The Time article addresses a subsequent demonstration of Trump’s utter economic cluelessness.

Tariffs on foreign goods are supposed to help companies that make things in the United States by increasing the costs of products sold by foreign competitors. Indeed, when rationalizing his administration’s increased tariffs on Chinese goods, President Donald Trump on Monday encouraged consumers and businesses to buy goods from countries other than China, or, in what he called the “best idea,” to buy American-made goods.

That would have been good advice, back when American companies were busy manufacturing  horse whips and corsets. These days, however, advice to “buy American” simply displays an embarrassing ignorance about the current realities of  the world of business.

But that advice is almost impossible to follow, as products made in America can contain parts sourced from all over the world. Even the most quintessentially American of goods has parts from somewhere else, whether that be a Ford F-150 pickup, a can of Budweiser, or tire chains from Worcester, Mass. “In the last 20 years, businesses have become much more strategic,” says Kara Reynolds, an economics professor at American University. “More and more often, they are looking at where they can find highest quality and lowest-cost parts so that they can be competitive.” More often than not, that’s China — and that means many U.S. businesses are feeling the pain thanks to Trump’s tariffs.

Trump, as usual, has ignored the warnings of more knowledgable people (a category that includes most sentient humans), and has doubled down on his tariff policy. Farmers have been the most notably hurt, but manufacturers and retailers aren’t far behind. Automobile companies are already feeling the pinch.

The most recent round of tariffs is expected to affect a broad swathe of industries that make products in the United States. “This is playing havoc with the supply chains of Americans producers — increasing their cost and reducing their worldwide competitiveness,” says Robert T. Kudrle, an economics professor at the University of Minnesota. St. Pierre, for example, makes chains and wire rope in its Worcester facility, as it began doing in 1920 when Henry St. Pierre started the company. But as it started facing foreign competition, St. Pierre began buying chain slings and other parts from producers overseas, then cutting them and adding hooks and fittings in the United States.

The cost of those imported chain slings have gone up as tariffs have risen. Even St. Pierre’s horseshoes, which are made completely from U.S. steel, have been affected by the tariffs on foreign goods. As the cost of foreign steel went up, the cost of U.S.-made steel rose too, says Peter St. Pierre, vice president of finance at St. Pierre Manufacturing — and Henry St. Pierre’s grandson. “Everything we do here is steel-related, and over the last year or so, the price of steel has been going up and up,” he said. Increased demand for domestic steel has allowed U.S. producers to raise their prices; one estimatefound that U.S. steel prices have more than doubled since 2015.

Companies affected by the tariffs include a number that make goods in the U.S., thanks to rising duties on imported parts.

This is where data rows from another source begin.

@[simp] theorem State.setCapture_fields (x : CaptureStore) (s : State) :
    (s.setCapture x).held = s.held ∧
      (s.setCapture x).load = s.load ∧
      (s.setCapture x).lines = s.lines ∧
      (s.setCapture x).bus = s.bus ∧
      (s.setCapture x).wire = s.wire ∧
      (s.setCapture x).config = s.config ∧
      (s.setCapture x).timer = s.timer ∧
      (s.setCapture x).keying = s.keying ∧
      (s.setCapture x).front = s.front ∧
      (s.setCapture x).correlator = s.correlator ∧
      (s.setCapture x).table = s.table ∧
      (s.setCapture x).frames = s.frames ∧
      (s.setCapture x).agreement = s.agreement ∧
      (s.setCapture x).regulation = s.regulation ∧
      (s.setCapture x).survey = s.survey ∧
      (s.setCapture x).capture = x ∧
      (s.setCapture x).supervisor = s.supervisor ∧
      (s.setCapture x).service = s.service ∧
      (s.setCapture x).pins = s.pins ∧
      (s.setCapture x).edge = s.edge ∧
      (s.setCapture x).freeCount = s.freeCount ∧
      (s.setCapture x).pending = s.pending := by
  simp [State.setCapture]

@[simp] theorem State.setSupervisor_fields (x : Supervisor) (s : State) :
    (s.setSupervisor x).held = s.held ∧
      (s.setSupervisor x).load = s.load ∧
      (s.setSupervisor x).lines = s.lines ∧
      (s.setSupervisor x).bus = s.bus ∧
      (s.setSupervisor x).wire = s.wire ∧
      (s.setSupervisor x).config = s.config ∧
      (s.setSupervisor x).timer = s.timer ∧
      (s.setSupervisor x).keying = s.keying ∧
      (s.setSupervisor x).front = s.front ∧
      (s.setSupervisor x).correlator = s.correlator ∧
      (s.setSupervisor x).table = s.table ∧
      (s.setSupervisor x).frames = s.frames ∧
      (s.setSupervisor x).agreement = s.agreement ∧
      (s.setSupervisor x).regulation = s.regulation ∧
      (s.setSupervisor x).survey = s.survey ∧
      (s.setSupervisor x).capture = s.capture ∧
      (s.setSupervisor x).supervisor = x ∧
      (s.setSupervisor x).service = s.service ∧
      (s.setSupervisor x).pins = s.pins ∧
      (s.setSupervisor x).edge = s.edge ∧
      (s.setSupervisor x).freeCount = s.freeCount ∧
      (s.setSupervisor x).pending = s.pending := by
  simp [State.setSupervisor]

@[simp] theorem State.setService_fields (x : Service) (s : State) :
    (s.setService x).held = s.held ∧
      (s.setService x).load = s.load ∧
      (s.setService x).lines = s.lines ∧
      (s.setService x).bus = s.bus ∧
      (s.setService x).wire = s.wire ∧
      (s.setService x).config = s.config ∧
      (s.setService x).timer = s.timer ∧
      (s.setService x).keying = s.keying ∧
      (s.setService x).front = s.front ∧
      (s.setService x).correlator = s.correlator ∧
      (s.setService x).table = s.table ∧
      (s.setService x).frames = s.frames ∧
      (s.setService x).agreement = s.agreement ∧
      (s.setService x).regulation = s.regulation ∧
      (s.setService x).survey = s.survey ∧
      (s.setService x).capture = s.capture ∧
      (s.setService x).supervisor = s.supervisor ∧
      (s.setService x).service = x ∧
      (s.setService x).pins = s.pins ∧
      (s.setService x).edge = s.edge ∧
      (s.setService x).freeCount = s.freeCount ∧
      (s.setService x).pending = s.pending := by
  simp [State.setService]

@[simp] theorem State.setPins_fields (x : Pins) (s : State) :
    (s.setPins x).held = s.held ∧
      (s.setPins x).load = s.load ∧
      (s.setPins x).lines = s.lines ∧
      (s.setPins x).bus = s.bus ∧
      (s.setPins x).wire = s.wire ∧
      (s.setPins x).config = s.config ∧
      (s.setPins x).timer = s.timer ∧
      (s.setPins x).keying = s.keying ∧
      (s.setPins x).front = s.front ∧
      (s.setPins x).correlator = s.correlator ∧
      (s.setPins x).table = s.table ∧
      (s.setPins x).frames = s.frames ∧
      (s.setPins x).agreement = s.agreement ∧
      (s.setPins x).regulation = s.regulation ∧
      (s.setPins x).survey = s.survey ∧
      (s.setPins x).capture = s.capture ∧
      (s.setPins x).supervisor = s.supervisor ∧
      (s.setPins x).service = s.service ∧
      (s.setPins x).pins = x ∧
      (s.setPins x).edge = s.edge ∧
      (s.setPins x).freeCount = s.freeCount ∧
      (s.setPins x).pending = s.pending := by
  simp [State.setPins]

@[simp] theorem State.setEdge_fields (x : Option CycleEdge) (s : State) :
    (s.setEdge x).held = s.held ∧
      (s.setEdge x).load = s.load ∧
      (s.setEdge x).lines = s.lines ∧
      (s.setEdge x).bus = s.bus ∧
      (s.setEdge x).wire = s.wire ∧
      (s.setEdge x).config = s.config ∧
      (s.setEdge x).timer = s.timer ∧
      (s.setEdge x).keying = s.keying ∧
      (s.setEdge x).front = s.front ∧
      (s.setEdge x).correlator = s.correlator ∧
      (s.setEdge x).table = s.table ∧
      (s.setEdge x).frames = s.frames ∧
      (s.setEdge x).agreement = s.agreement ∧
      (s.setEdge x).regulation = s.regulation ∧
      (s.setEdge x).survey = s.survey ∧
      (s.setEdge x).capture = s.capture ∧
      (s.setEdge x).supervisor = s.supervisor ∧
      (s.setEdge x).service = s.service ∧
      (s.setEdge x).pins = s.pins ∧
      (s.setEdge x).edge = x ∧
      (s.setEdge x).freeCount = s.freeCount ∧
      (s.setEdge x).pending = s.pending := by
  simp [State.setEdge]

@[simp] theorem State.setWire_fields (x : Text) (s : State) :
    (s.setWire x).held = s.held ∧
      (s.setWire x).load = s.load ∧
      (s.setWire x).lines = s.lines ∧
      (s.setWire x).bus = s.bus ∧
      (s.setWire x).wire = x ∧
      (s.setWire x).config = s.config ∧
      (s.setWire x).timer = s.timer ∧
      (s.setWire x).keying = s.keying ∧
      (s.setWire x).front = s.front ∧
      (s.setWire x).correlator = s.correlator ∧
      (s.setWire x).table = s.table ∧
      (s.setWire x).frames = s.frames ∧
      (s.setWire x).agreement = s.agreement ∧
      (s.setWire x).regulation = s.regulation ∧
      (s.setWire x).survey = s.survey ∧
      (s.setWire x).capture = s.capture ∧
      (s.setWire x).supervisor = s.supervisor ∧
      (s.setWire x).service = s.service ∧
      (s.setWire x).pins = s.pins ∧
      (s.setWire x).edge = s.edge ∧
      (s.setWire x).freeCount = s.freeCount ∧
      (s.setWire x).pending = s.pending := by
  simp [State.setWire]

@[simp] theorem State.latch_fields (f : Alarms → Alarms) (s : State) :
    (s.latch f).held = s.held ∧
      (s.latch f).load = s.load ∧
      (s.latch f).lines = s.lines ∧
      (s.latch f).bus = s.bus ∧
      (s.latch f).wire = s.wire ∧
      (s.latch f).config = s.config ∧
      (s.latch f).timer = s.timer ∧
      (s.latch f).keying = s.keying ∧
      (s.latch f).front = s.front ∧
      (s.latch f).correlator = s.correlator ∧
      (s.latch f).table = s.table ∧
      (s.latch f).frames = s.frames ∧
      (s.latch f).agreement = s.agreement ∧
      (s.latch f).regulation = s.regulation ∧
      (s.latch f).survey = s.survey ∧
      (s.latch f).capture = s.capture ∧
      (s.latch f).supervisor = { s.supervisor with alarms := f s.supervisor.alarms } ∧
      (s.latch f).service = s.service ∧
      (s.latch f).pins = s.pins ∧
      (s.latch f).edge = s.edge ∧
      (s.latch f).freeCount = s.freeCount ∧
      (s.latch f).pending = s.pending := by
  simp [State.latch]

/-- Driving the pins changes nothing else. -/
@[simp] theorem drive_fields (s : State) :
    (drive s).held = s.held ∧
      (drive s).load = s.load ∧
      (drive s).lines = s.lines ∧
      (drive s).bus = s.bus ∧
      (drive s).wire = s.wire ∧
      (drive s).config = s.config ∧
      (drive s).timer = s.timer ∧
      (drive s).keying = s.keying ∧
      (drive s).front = s.front ∧
      (drive s).correlator = s.correlator ∧
      (drive s).table = s.table ∧
      (drive s).frames = s.frames ∧
      (drive s).agreement = s.agreement ∧
      (drive s).regulation = s.regulation ∧
      (drive s).survey = s.survey ∧
      (drive s).capture = s.capture ∧
      (drive s).supervisor = s.supervisor ∧
      (drive s).service = s.service ∧
      (drive s).pins = pinsNow s ∧
      (drive s).edge = s.edge ∧
      (drive s).freeCount = s.freeCount ∧
      (drive s).pending = s.pending := by
  simp [drive]

/-- A full reset leaves every block at its reset value but for the MAINS level (R169). -/
@[simp] theorem fullReset_fields (n : Nat) (s : State) :
    (fullReset n s).held = State.reset.held ∧
      (fullReset n s).load = State.reset.load ∧
      (fullReset n s).lines = State.reset.lines ∧
      (fullReset n s).bus = State.reset.bus ∧
      (fullReset n s).wire = cutOff n s ∧
      (fullReset n s).config = State.reset.config ∧
      (fullReset n s).timer = State.reset.timer ∧
      (fullReset n s).keying = State.reset.keying ∧
      (fullReset n s).front = State.reset.front ∧
      (fullReset n s).correlator = State.reset.correlator ∧
      (fullReset n s).table = State.reset.table ∧
      (fullReset n s).frames = State.reset.frames ∧
      (fullReset n s).agreement = State.reset.agreement ∧
      (fullReset n s).regulation = State.reset.regulation ∧
      (fullReset n s).survey = State.reset.survey ∧
      (fullReset n s).capture = State.reset.capture ∧
      (fullReset n s).supervisor = { State.reset.supervisor with mains := s.supervisor.mains } ∧
      (fullReset n s).service = State.reset.service ∧
      (fullReset n s).pins = State.reset.pins ∧
      (fullReset n s).edge = State.reset.edge ∧
      (fullReset n s).freeCount = s.freeCount ∧
      (fullReset n s).pending = s.pending := by
  simp [fullReset]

A South Carolina plant that assembled televisions using Chinese parts said last yearit was shutting down because of the tariffs. The Beer Institute, which represents 6,000 brewers and 2.2 million American jobs, said thatabout six percent of the cost of beer is the aluminum used in cans, and predicted that higher aluminum tariffs could cost 20,000 American jobs.

Are we tired yet of all that “winning”?

Will his brainwashed base ever decide that it may be time to elect someone with less ego and more functioning brain cells?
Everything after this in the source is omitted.